THE TASK: Word for word, set down every line of the entries below from the line with "def FormValid (c" to the line with "later (R218, R220), and", including both, and no other line.

PROVIDED RECORDS:
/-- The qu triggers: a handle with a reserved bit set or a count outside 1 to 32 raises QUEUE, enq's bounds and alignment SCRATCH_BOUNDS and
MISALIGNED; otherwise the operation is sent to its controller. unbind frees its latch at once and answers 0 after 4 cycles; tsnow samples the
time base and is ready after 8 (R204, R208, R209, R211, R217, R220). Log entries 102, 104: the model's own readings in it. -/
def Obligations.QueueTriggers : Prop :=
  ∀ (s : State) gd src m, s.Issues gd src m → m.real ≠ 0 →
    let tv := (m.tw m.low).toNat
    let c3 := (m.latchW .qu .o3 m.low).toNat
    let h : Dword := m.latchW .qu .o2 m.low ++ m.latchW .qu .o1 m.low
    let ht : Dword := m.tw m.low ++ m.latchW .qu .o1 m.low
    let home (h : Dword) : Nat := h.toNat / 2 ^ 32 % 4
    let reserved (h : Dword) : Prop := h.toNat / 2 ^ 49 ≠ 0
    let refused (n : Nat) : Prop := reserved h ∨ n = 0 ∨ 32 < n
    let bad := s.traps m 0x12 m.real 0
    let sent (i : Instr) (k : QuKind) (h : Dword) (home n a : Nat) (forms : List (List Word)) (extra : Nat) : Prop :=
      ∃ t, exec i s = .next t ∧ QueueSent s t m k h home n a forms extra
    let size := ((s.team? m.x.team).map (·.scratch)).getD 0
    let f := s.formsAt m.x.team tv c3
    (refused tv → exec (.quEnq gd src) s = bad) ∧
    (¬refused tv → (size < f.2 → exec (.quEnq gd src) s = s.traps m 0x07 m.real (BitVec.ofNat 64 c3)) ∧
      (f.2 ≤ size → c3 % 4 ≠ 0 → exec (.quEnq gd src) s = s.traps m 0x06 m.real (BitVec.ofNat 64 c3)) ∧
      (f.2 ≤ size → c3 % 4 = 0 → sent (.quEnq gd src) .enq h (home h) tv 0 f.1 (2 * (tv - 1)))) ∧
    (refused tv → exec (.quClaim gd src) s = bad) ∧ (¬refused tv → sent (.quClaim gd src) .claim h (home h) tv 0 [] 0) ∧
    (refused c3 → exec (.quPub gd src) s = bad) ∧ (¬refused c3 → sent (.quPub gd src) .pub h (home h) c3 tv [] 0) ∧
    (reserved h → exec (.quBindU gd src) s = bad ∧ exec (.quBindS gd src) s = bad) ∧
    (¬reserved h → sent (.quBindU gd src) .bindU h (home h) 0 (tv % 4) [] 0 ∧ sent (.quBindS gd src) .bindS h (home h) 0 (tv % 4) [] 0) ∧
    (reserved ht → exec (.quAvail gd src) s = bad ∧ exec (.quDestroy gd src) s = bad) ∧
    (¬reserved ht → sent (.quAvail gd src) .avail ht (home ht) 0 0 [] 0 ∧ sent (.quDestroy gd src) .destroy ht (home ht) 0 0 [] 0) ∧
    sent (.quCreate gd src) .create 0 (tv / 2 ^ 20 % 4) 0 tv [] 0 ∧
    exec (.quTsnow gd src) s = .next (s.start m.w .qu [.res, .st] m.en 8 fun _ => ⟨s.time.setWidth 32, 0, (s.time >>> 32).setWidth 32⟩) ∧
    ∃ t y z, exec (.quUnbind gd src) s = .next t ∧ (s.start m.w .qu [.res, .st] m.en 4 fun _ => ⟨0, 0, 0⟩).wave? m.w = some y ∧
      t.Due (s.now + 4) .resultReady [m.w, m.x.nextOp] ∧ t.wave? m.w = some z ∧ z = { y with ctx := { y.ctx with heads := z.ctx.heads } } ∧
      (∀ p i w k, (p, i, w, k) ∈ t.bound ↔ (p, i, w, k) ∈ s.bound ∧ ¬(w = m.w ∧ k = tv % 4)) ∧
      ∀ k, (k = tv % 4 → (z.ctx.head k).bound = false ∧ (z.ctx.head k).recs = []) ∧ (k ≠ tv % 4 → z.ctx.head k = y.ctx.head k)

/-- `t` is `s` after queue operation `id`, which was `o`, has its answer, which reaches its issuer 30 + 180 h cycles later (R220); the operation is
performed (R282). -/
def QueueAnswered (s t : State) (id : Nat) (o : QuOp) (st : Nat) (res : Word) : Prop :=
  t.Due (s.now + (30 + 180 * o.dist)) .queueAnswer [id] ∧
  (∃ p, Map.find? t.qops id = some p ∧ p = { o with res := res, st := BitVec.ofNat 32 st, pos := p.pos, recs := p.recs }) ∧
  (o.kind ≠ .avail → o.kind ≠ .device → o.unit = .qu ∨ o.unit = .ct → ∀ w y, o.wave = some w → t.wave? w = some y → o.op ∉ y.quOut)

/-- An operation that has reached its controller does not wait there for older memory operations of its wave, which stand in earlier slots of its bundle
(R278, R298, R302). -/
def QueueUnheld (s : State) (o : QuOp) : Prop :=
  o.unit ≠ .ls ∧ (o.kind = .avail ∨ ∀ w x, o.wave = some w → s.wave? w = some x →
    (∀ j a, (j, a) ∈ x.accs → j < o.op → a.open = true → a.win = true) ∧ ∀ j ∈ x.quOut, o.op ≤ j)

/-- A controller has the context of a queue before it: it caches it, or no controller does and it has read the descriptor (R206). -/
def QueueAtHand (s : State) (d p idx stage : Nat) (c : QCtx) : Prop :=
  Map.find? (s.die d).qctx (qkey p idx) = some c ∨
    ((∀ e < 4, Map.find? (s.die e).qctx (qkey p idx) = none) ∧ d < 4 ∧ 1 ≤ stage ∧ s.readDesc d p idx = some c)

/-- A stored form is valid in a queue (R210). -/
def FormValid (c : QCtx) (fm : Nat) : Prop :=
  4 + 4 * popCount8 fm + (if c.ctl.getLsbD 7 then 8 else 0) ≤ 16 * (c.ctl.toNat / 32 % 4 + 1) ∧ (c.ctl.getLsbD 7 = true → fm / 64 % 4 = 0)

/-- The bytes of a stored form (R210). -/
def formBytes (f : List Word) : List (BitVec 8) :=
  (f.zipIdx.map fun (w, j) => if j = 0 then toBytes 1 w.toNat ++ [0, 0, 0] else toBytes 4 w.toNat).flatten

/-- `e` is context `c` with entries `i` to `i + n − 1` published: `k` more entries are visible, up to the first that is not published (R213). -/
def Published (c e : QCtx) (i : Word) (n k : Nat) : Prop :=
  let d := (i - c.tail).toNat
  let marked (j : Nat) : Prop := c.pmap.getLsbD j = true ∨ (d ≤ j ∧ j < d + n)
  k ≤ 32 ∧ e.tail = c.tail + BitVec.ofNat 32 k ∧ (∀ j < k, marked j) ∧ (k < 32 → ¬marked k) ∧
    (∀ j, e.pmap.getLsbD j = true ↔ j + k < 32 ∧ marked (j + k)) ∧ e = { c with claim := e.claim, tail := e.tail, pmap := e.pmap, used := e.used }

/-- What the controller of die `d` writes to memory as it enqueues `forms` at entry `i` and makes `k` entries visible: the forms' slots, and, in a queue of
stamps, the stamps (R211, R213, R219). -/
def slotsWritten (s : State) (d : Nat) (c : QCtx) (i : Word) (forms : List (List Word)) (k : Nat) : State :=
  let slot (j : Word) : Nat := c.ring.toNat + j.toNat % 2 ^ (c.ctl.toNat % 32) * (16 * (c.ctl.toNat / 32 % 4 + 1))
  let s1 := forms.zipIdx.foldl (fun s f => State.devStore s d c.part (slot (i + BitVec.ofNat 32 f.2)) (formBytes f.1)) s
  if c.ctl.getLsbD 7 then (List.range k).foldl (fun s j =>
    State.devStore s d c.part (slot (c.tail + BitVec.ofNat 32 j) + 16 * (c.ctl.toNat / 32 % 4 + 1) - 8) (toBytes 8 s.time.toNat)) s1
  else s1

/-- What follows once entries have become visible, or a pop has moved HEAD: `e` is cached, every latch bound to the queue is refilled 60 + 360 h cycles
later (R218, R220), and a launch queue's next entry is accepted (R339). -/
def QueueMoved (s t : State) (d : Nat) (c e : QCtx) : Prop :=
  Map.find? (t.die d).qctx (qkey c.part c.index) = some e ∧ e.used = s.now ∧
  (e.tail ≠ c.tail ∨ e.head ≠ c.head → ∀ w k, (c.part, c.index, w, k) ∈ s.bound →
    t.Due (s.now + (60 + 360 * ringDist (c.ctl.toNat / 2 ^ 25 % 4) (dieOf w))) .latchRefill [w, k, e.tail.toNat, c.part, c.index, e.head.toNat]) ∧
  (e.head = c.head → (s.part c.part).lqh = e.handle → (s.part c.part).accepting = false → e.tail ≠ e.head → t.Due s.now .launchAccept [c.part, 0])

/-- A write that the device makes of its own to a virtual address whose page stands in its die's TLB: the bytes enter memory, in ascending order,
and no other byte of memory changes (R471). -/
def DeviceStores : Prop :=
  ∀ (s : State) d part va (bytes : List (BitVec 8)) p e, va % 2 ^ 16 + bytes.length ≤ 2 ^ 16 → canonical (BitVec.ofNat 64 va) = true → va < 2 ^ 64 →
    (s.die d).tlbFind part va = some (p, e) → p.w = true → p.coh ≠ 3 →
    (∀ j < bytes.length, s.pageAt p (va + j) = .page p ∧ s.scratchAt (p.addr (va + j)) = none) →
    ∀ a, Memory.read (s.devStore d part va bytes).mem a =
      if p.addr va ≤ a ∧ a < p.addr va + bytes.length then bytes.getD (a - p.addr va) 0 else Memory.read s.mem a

EXERCISE ANSWER:
def FormValid (c : QCtx) (fm : Nat) : Prop :=
  4 + 4 * popCount8 fm + (if c.ctl.getLsbD 7 then 8 else 0) ≤ 16 * (c.ctl.toNat / 32 % 4 + 1) ∧ (c.ctl.getLsbD 7 = true → fm / 64 % 4 = 0)

/-- The bytes of a stored form (R210). -/
def formBytes (f : List Word) : List (BitVec 8) :=
  (f.zipIdx.map fun (w, j) => if j = 0 then toBytes 1 w.toNat ++ [0, 0, 0] else toBytes 4 w.toNat).flatten

/-- `e` is context `c` with entries `i` to `i + n − 1` published: `k` more entries are visible, up to the first that is not published (R213). -/
def Published (c e : QCtx) (i : Word) (n k : Nat) : Prop :=
  let d := (i - c.tail).toNat
  let marked (j : Nat) : Prop := c.pmap.getLsbD j = true ∨ (d ≤ j ∧ j < d + n)
  k ≤ 32 ∧ e.tail = c.tail + BitVec.ofNat 32 k ∧ (∀ j < k, marked j) ∧ (k < 32 → ¬marked k) ∧
    (∀ j, e.pmap.getLsbD j = true ↔ j + k < 32 ∧ marked (j + k)) ∧ e = { c with claim := e.claim, tail := e.tail, pmap := e.pmap, used := e.used }

/-- What the controller of die `d` writes to memory as it enqueues `forms` at entry `i` and makes `k` entries visible: the forms' slots, and, in a queue of
stamps, the stamps (R211, R213, R219). -/
def slotsWritten (s : State) (d : Nat) (c : QCtx) (i : Word) (forms : List (List Word)) (k : Nat) : State :=
  let slot (j : Word) : Nat := c.ring.toNat + j.toNat % 2 ^ (c.ctl.toNat % 32) * (16 * (c.ctl.toNat / 32 % 4 + 1))
  let s1 := forms.zipIdx.foldl (fun s f => State.devStore s d c.part (slot (i + BitVec.ofNat 32 f.2)) (formBytes f.1)) s
  if c.ctl.getLsbD 7 then (List.range k).foldl (fun s j =>
    State.devStore s d c.part (slot (c.tail + BitVec.ofNat 32 j) + 16 * (c.ctl.toNat / 32 % 4 + 1) - 8) (toBytes 8 s.time.toNat)) s1
  else s1

/-- What follows once entries have become visible, or a pop has moved HEAD: `e` is cached, every latch bound to the queue is refilled 60 + 360 h cycles
later (R218, R220), and a launch queue's next entry is accepted (R339). -/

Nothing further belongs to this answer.